Original Late 18th Century Indonesian Parang Knife With Silver Mounted Wood Scabbard

Item Description

Original Item: Only One Available. Now this is a beautiful weapon, often misidentified as being a sword, but there is no evidence of it being used in formal military conflict. The parang is a type of knife used across the Malay archipelago. Although some may argue that it could be called a machete or a chopper as it is a direct variation of the modern machete, its academic status remains as a knife.

Typical vegetation in South East Asia is more woody than in South America, and the parang is therefore optimized for a stronger chopping action with a heavier blade and a "sweet spot" farther forward of the handle; the blade is also beveled more obtusely to prevent it from binding in the cut.
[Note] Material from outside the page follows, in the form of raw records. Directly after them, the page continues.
@[simp] theorem setCore_frame (s : State) (c : CoreId) (x : Core) :
    (s.setCore c x).mem = s.mem ∧ (s.setCore c x).ecc = s.ecc ∧ (s.setCore c x).vault = s.vault ∧ (s.setCore c x).vaultBad = s.vaultBad ∧
    (s.setCore c x).vaultHit = s.vaultHit ∧ (s.setCore c x).regs = s.regs ∧ (s.setCore c x).ctxs = s.ctxs ∧ (s.setCore c x).tasks = s.tasks ∧
    (s.setCore c x).streams = s.streams ∧ (s.setCore c x).ves = s.ves ∧ (s.setCore c x).mes = s.mes ∧ (s.setCore c x).dies = s.dies ∧
    (s.setCore c x).gallery = s.gallery ∧ (s.setCore c x).queues = s.queues ∧ (s.setCore c x).errmap = s.errmap ∧ (s.setCore c x).turnOf = s.turnOf ∧
    (s.setCore c x).launchSeq = s.launchSeq ∧ (s.setCore c x).launches = s.launches ∧ (s.setCore c x).pvFirst = s.pvFirst ∧
    (s.setCore c x).pvLast = s.pvLast ∧ (s.setCore c x).waiters = s.waiters ∧ (s.setCore c x).reqs = s.reqs ∧ (s.setCore c x).tagTimes = s.tagTimes ∧
    (s.setCore c x).combining = s.combining ∧ (s.setCore c x).links = s.links ∧ (s.setCore c x).cur = s.cur ∧ (s.setCore c x).duty = s.duty ∧
    (s.setCore c x).power = s.power ∧ (s.setCore c x).sensors = s.sensors ∧ (s.setCore c x).service = s.service ∧ (s.setCore c x).cycle = s.cycle ∧
    (s.setCore c x).cycleBase = s.cycleBase ∧ (s.setCore c x).pkg = s.pkg ∧ (s.setCore c x).mode = s.mode ∧ (s.setCore c x).agenda = s.agenda ∧
    (s.setCore c x).turn = s.turn ∧ (s.setCore c x).agent = s.agent ∧ (s.setCore c x).outbox = s.outbox ∧ (s.setCore c x).freeCtr = s.freeCtr ∧
    (s.setCore c x).nextId = s.nextId ∧ (s.setCore c x).order = s.order ∧ (s.setCore c x).leeway = s.leeway := by
  and_intros <;> rfl

@[simp] theorem setDie_frame (s : State) (d : Nat) (x : Die) :
    (s.setDie d x).mem = s.mem ∧ (s.setDie d x).ecc = s.ecc ∧ (s.setDie d x).vault = s.vault ∧ (s.setDie d x).vaultBad = s.vaultBad ∧
    (s.setDie d x).vaultHit = s.vaultHit ∧ (s.setDie d x).regs = s.regs ∧ (s.setDie d x).ctxs = s.ctxs ∧ (s.setDie d x).tasks = s.tasks ∧
    (s.setDie d x).streams = s.streams ∧ (s.setDie d x).ves = s.ves ∧ (s.setDie d x).mes = s.mes ∧ (s.setDie d x).cores = s.cores ∧
    (s.setDie d x).gallery = s.gallery ∧ (s.setDie d x).queues = s.queues ∧ (s.setDie d x).errmap = s.errmap ∧ (s.setDie d x).turnOf = s.turnOf ∧
    (s.setDie d x).launchSeq = s.launchSeq ∧ (s.setDie d x).launches = s.launches ∧ (s.setDie d x).pvFirst = s.pvFirst ∧
    (s.setDie d x).pvLast = s.pvLast ∧ (s.setDie d x).waiters = s.waiters ∧ (s.setDie d x).reqs = s.reqs ∧ (s.setDie d x).tagTimes = s.tagTimes ∧
    (s.setDie d x).combining = s.combining ∧ (s.setDie d x).links = s.links ∧ (s.setDie d x).cur = s.cur ∧ (s.setDie d x).duty = s.duty ∧
    (s.setDie d x).power = s.power ∧ (s.setDie d x).sensors = s.sensors ∧ (s.setDie d x).service = s.service ∧ (s.setDie d x).cycle = s.cycle ∧
    (s.setDie d x).cycleBase = s.cycleBase ∧ (s.setDie d x).pkg = s.pkg ∧ (s.setDie d x).mode = s.mode ∧ (s.setDie d x).agenda = s.agenda ∧
    (s.setDie d x).turn = s.turn ∧ (s.setDie d x).agent = s.agent ∧ (s.setDie d x).outbox = s.outbox ∧ (s.setDie d x).freeCtr = s.freeCtr ∧
    (s.setDie d x).nextId = s.nextId ∧ (s.setDie d x).order = s.order ∧ (s.setDie d x).leeway = s.leeway := by
  and_intros <;> rfl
This is the same rationale and (in practical terms) the same design as the Indonesian golok and very similar to the Filipino bolo.

The parang blade ranges from 10 to 36 inches (25.4 to 91.44 cm) in length, with this example being 19 inches. The parang has a weight of up to 2 lb (0.9 kg) and the edge usually uses a convex grind. The parang has three different edges: the front is very sharp and used for skinning, the middle is wider and used for chopping, and the back end (near the handle) is very fine and used for carving. A parang handle is normally made out of wood or horn, with a wide end to prevent slips in wet conditions. This handle is made from a lovely dark wood and is free of any extensive damage. The tang of the parang is usually of hidden tang design, but full tang designs are also available.
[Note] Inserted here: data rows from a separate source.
/-- ResetEvents: a watchdog at its limit, an alarm due, a core and a die under reset, a task to pre-empt, to stop and to abort. -/
theorem test_hyps_resets :
    let s := (scuS { blocked := true, wd := 0x08000000 })
    let k := (engS .ve).modCore ⟨0, 0⟩ (fun k => { k with wdt := .replicate 5 2, wd := .replicate 4 2 })
    let p := (engS .ve).modCore ⟨0, 0⟩ (fun k => { k with pendReset := [(1, 0, false)] })
    let c : State := { State.reset with mode := .running, cur := { tqSet := true } }
    let r : State := { State.reset.modCore ⟨0, 0⟩ (fun k => { k with crst := some 0 }) with cycle := 2400000 }
    let d : State := { State.reset.modDie 0 (fun y => { y with resetAt := some 0 }) with cycle := 24000000 }
    let l : State := { (s.setReg 0x4301000000 0x100).modLink 4 (fun y => { y with parts := 1 }) with cur := { tqSet := true } }
    s.coreRuns ⟨0, 0⟩ = true ∧ (s.ctx slot).blocked = true
      ∧ (s.core ⟨0, 0⟩).wdt.getD 0 0 ≤ (s.ctx slot).wd ∧ (k.core ⟨0, 0⟩).wdt.getD 1 0 ≤ (k.core ⟨0, 0⟩).wd.getD 0 0 ∧ (k.core ⟨0, 0⟩).pendReset = []
      ∧ (k.core ⟨0, 0⟩).alarms = [] ∧ (p.core ⟨0, 0⟩).pendReset = [(1, 0, false)] ∧ p.resetWaits ⟨0, 0⟩ .ve = false
      ∧ (p.core ⟨0, 0⟩).wdReset.getD 0 false = false ∧ (p.core ⟨0, 0⟩).rolling.getD 0 false = false ∧ p.allAtMark ⟨0, 0⟩ .ve = false
      ∧ c.cur.tqSet = true ∧ c.cur.tqrd = c.cur.tqwr ∧ c.supervised = true ∧ c.monitored = true ∧ ({ c with cur := { c.cur with takeover := true } } : State).monitored = true ∧ (c.core ⟨0, 0⟩).crst = none
      ∧ (∀ x ∈ (⟨0, 0⟩ : CoreId).slots, c.task x = none) ∧ (r.core ⟨0, 0⟩).crst = some 0 ∧ (r.die 0).resetAt = none ∧ 0 + 2400000 ≤ r.cycle
      ∧ (d.die 0).resetAt = some 0 ∧ 0 + 24000000 ≤ d.cycle ∧ placedTask.started = true ∧ placedTask.preempting = false
      ∧ s.supervised = true ∧ k.cycle < (k.core ⟨0, 0⟩).rollAt.getD 0 0 + k.rollPeriod ⟨0, 0⟩ .ve
      ∧ (k.core ⟨0, 0⟩).rollAt.getD 0 0 + k.rollPeriod ⟨0, 0⟩ .ve ≤ ({ k with cycle := 240000000000 } : State).cycle
      ∧ s.hasCore ⟨0, 0⟩ = true ∧ (∀ x ∈ engineKinds, s.behindWalk (slot.agent x) = false) ∧ (l.link 4).failed = false ∧ (l.link 4).parts % 16 = 2 ^ 0
      ∧ slot.die ∈ l.partDies 0 ∧ l.task slot = some placedTask ∧ placedTask.frozen = false ∧ Table.keys l.tasks = [slot] ∧ l.ecc = [] ∧ l.cur.tqSet = true ∧ (s.link 0).failed = false ∧ (s.link 0).parts % 16 = 0 ∧ (s.core ⟨0, 0⟩).docBusy = false
      ∧ (∀ x ∈ engineKinds, (s.stream (slot.agent x)).active = false) := by
  decide +kernel

/-- PowerEvents: the ladder at the end of each of its times, and before it; a sample out of range; a die hotter than its throttle point. -/
theorem test_hyps_power :
    let p : Power := { downAt := some 0, overSince := some 960000, depth := 6 }
    let s : State := { State.reset with power := p, cycle := 1200000 }
    let u : State := { State.reset with power := { underSince := some 0, depth := 1 }, cycle := 240000 }
    let i : State := { State.reset with cycle := 240000 }
    let h : State := { State.reset with sensors := [((0, 0), ({ used := 16 * 110 } : Sensor))].map (fun e => (e.1.1 * 16 + e.1.2, e.2)), cycle := 2400000 }
    s.power.downAt = some 0 ∧ 0 + 1200000 ≤ s.cycle ∧ 960000 + 240000 ≤ s.cycle ∧ s.power.lastRaise + 120000 ≤ s.cycle ∧ s.power.depth < 7
      ∧ u.power.underSince = some 0 ∧ u.power.assisted = false ∧ 0 + 240000 ≤ u.cycle ∧ u.power.lastFall + 240000 ≤ u.cycle ∧ u.cores = []
      ∧ State.reset.duty.testBit 4 = false ∧ State.reset.service.scal = [] ∧ (-161 : Int) < -160 ∧ degrees 105 ≤ h.dieTemp 0
      ∧ h.dieTemp 0 < degrees 120 ∧ (h.die 0).overTemp + 2400000 ≤ h.cycle ∧ h.dieTemp 1 < degrees 105 - degrees 5 ∧ State.reset.mode ≠ .off
      ∧ State.reset.cycle < State.reset.power.sampled.getD 0 0 + 240000 ∧ i.power.sampled.getD 0 0 + 240000 ≤ i.cycle ∧ 0 < u.power.depth
      ∧ u.assistedPower = false ∧ (scuS {}).supervised = true ∧ ((scuS {}).core ⟨0, 0⟩).bucketNew = [] ∧ State.reset.cur.takeover = false
      ∧ ({ State.reset with duty := 16 } : State).duty.testBit 4 = true := by
  decide +kernel

/-- CuratorEvents: a supervisor that is active, one whose refresh is 2 ms old, a takeover that may end, a load of a docent's image, a boot that
the input and the charge allow. -/
theorem test_hyps_curator :
    let s : State := { State.reset with mode := .running }
    let b : ColdBoot := ⟨true, 12000, 7⟩
    let tables := s.service.tables
    let t : State := { s with cur := { takeover := true, pairs := #v[.held, .standby, .service, .service] } }
    let j : State := { s with cur := { swapAsked := true } }
    let d : State := { s.setCtx ⟨0, 0, 4⟩ { park := true } with service := { s.service with docLoading := true } }
    let x : State := { s.modCore ⟨0, 0⟩ (fun k => { k with newTables := some (tables, 1, []) }) with service := d.service }
    x.service.docLoading = true ∧ (x.core x.service.docTarget).newTables = some (tables, 1, []) ∧ (d.core d.service.docTarget).newTables = none
      ∧ s.cur.takeover = false ∧ s.mode = .running ∧ s.cur.held = [] ∧ (0 + 2 ^ 32 - s.cur.tqrd) % 2 ^ 32 ≤ (s.cur.tqwr + 2 ^ 32 - s.cur.tqrd) % 2 ^ 32
      ∧ s.cycle < s.cur.refreshed + 4800000 ∧ ({ s with cycle := 4800000 } : State).cur.refreshed + 4800000 ≤ 4800000
      ∧ s.cur.pairs = #v[.active, .standby, .service, .service] ∧ s.cur.swapAsked = false ∧ j.cur.swapAsked = true ∧ s.cur.journal.length < 16384
      ∧ t.cur.takeover = true ∧ t.cur.pkgReset = false ∧ t.cur.pairs = #v[.held, .standby, .service, .service] ∧ t.cur.held = []
      ∧ (∀ e ∈ t.cur.copy, e.1 = 0x4301000290)
      ∧ ({ t with cur := { t.cur with copy := [(0x4300000048, 10)] } } : State).cur.copy = [(0x4300000048, 10)] ∧ j.cur.pairs = s.cur.pairs
      ∧ b.inputGood = true ∧ 12000 ≤ b.charge ∧ ({ b with charge := 11999 } : ColdBoot).charge < 12000
      ∧ s.supervised = true ∧ s.monitored = true
      ∧ (#v[Machine.PairSt.active, .standby, .stopped, .service]).getD 2 .stopped = .stopped ∧ wbit 0xFD 1 = false
      ∧ s.cur.pairs.getD 3 .stopped = .service ∧ s.service.docLoading = false ∧ d.service.docLoading = true
      ∧ (d.ctx (d.service.docTarget.ctx 4)).park = true ∧ wbit 0x2C01 0 = true ∧ wfld 0x2C01 10 4 < 12
      ∧ (s.core s.service.docTarget).docHeld = [] ∧ s.ecc = [] ∧ (s.die 11).repairBusy = false ∧ (10000 : Nat) < 2 ^ 64 := by
  decide +kernel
The scabbard is original to the knife and is covered with lovely ornamental silvered and copper fittings. The scabbard measures approximately 19 ½” with most of the fittings still tight to the wood, though there is shrinkage present and the central band is loose.

Like the machete, the parang is frequently used in the jungle as well as being a tool for making housing, furniture, and tools. The parang has been noted in John "Lofty" Wiseman's SAS Survival Handbook for this use. Wiseman points out that by grinding three different angles in three separate regions along the Parang blade—a narrow angle at the tip for skinning and fine cutting work; a wide, chopping blade angle along the bow in the blade for ax work, and an all-purpose hunting/survival knife angle along the edge nearest the handle for general purpose work—the parang becomes a very useful, and compact all-purpose tool in the bush.
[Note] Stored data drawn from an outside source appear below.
/-- R108: bytes searched from `HEAD0` with no marker before the last byte: the state is `VERIFY`, `HEAD2` or `HEAD1`
exactly when they end in `4C 4D 58`, `4C 4D` or `4C`, and `HEAD0` otherwise; every result is 0 and `BUF` is untouched. -/
def Obligations.MarkerSearchIsExact : Prop :=
  ∀ (s : State) (u : Nat) (x : CodecUnit) (bs : List Byte), s.isReady u x → x.ds.state = .head0 →
    ¬ [0x4C, 0x4D, 0x58] <:+: bs.dropLast →
    ∃ y, execAll (feed u bs) s = .next { s.setUnit u y with
        results := s.results ++ List.replicate bs.length (.decoded .pending) } ∧
      (y.ds.state = .verify ↔ [0x4C, 0x4D, 0x58] <:+ bs) ∧
      (y.ds.state = .head2 ↔ [0x4C, 0x4D] <:+ bs) ∧
      (y.ds.state = .head1 ↔ [0x4C] <:+ bs) ∧
      (y.ds.state = .verify ∨ y.searching) ∧ y.buf = x.buf

/-- R50, R107, R110, log entry 1: a frame header arriving at a unit that searches for a marker gives eight results of 0
and leaves the unit in `DATA` if the length fits and in `HEAD0` if it does not; `BUF` is untouched. That the row is
these eight `DECODE`s is the model's choice, and that an oversize length's last byte, a `4C` too, ends in `HEAD0` and is
not examined again is decision D12 (log entry 18). -/
def Obligations.FrameHeaderIsRecognised : Prop :=
  ∀ (s : State) (u : Nat) (c : Byte) (n : U32) (x : CodecUnit), s.isReady u x → x.searching →
    ∃ y, exec (.frameHeader u c n) s = .next { s.setUnit u y with
        results := s.results ++ List.replicate 8 (.decoded .pending) } ∧
      y = { x with hdr := y.hdr, ds := y.ds } ∧ y.hdr = ⟨0x4C, 0x4D, 0x58, c, n⟩ ∧
      y.ds = ⟨if n.toNat ≤ x.usableSpace.toNat then .data else .head0, 0⟩

/-- R50, R51, R63, log entry 1: a frame header at a unit is the eight `DECODE`s of its bytes, and on an initialised unit of
a sound machine it goes on whatever the unit is doing, changing nothing but that unit's `HDR`, `DS` and `BUF`. That the
row is these eight `DECODE`s is the model's choice. -/
def Obligations.FrameHeaderIsEightDecodes : Prop :=
  ∀ (s : State) (u : Nat) (c : Byte) (n : U32),
    exec (.frameHeader u c n) s = execAll (feed u [0x4C, 0x4D, 0x58, c,
      BitVec.ofNat 8 n.toNat, BitVec.ofNat 8 (n.toNat / 2 ^ 8),
      BitVec.ofNat 8 (n.toNat / 2 ^ 16), BitVec.ofNat 8 (n.toNat / 2 ^ 24)]) s ∧
    (∀ x, s.Sound → s.isReady u x → ∃ y rs, exec (.frameHeader u c n) s = .next { s.setUnit u y with
        results := s.results ++ rs } ∧
      y = { x with hdr := y.hdr, ds := y.ds, buf := y.buf } ∧ rs.length = 8)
Parang are recorded being used in attacks against the British and Japanese. They are typically carried as weapons by gang members and robbers in Malaysia, Singapore, India, and Sri Lanka, due to these countries having strict gun laws.

Parangs were used by North Borneo guerillas against the Japanese in the Jesselton Revolt during the Japanese occupation of British Borneo.

A lovely item that comes more than ready for further research and display.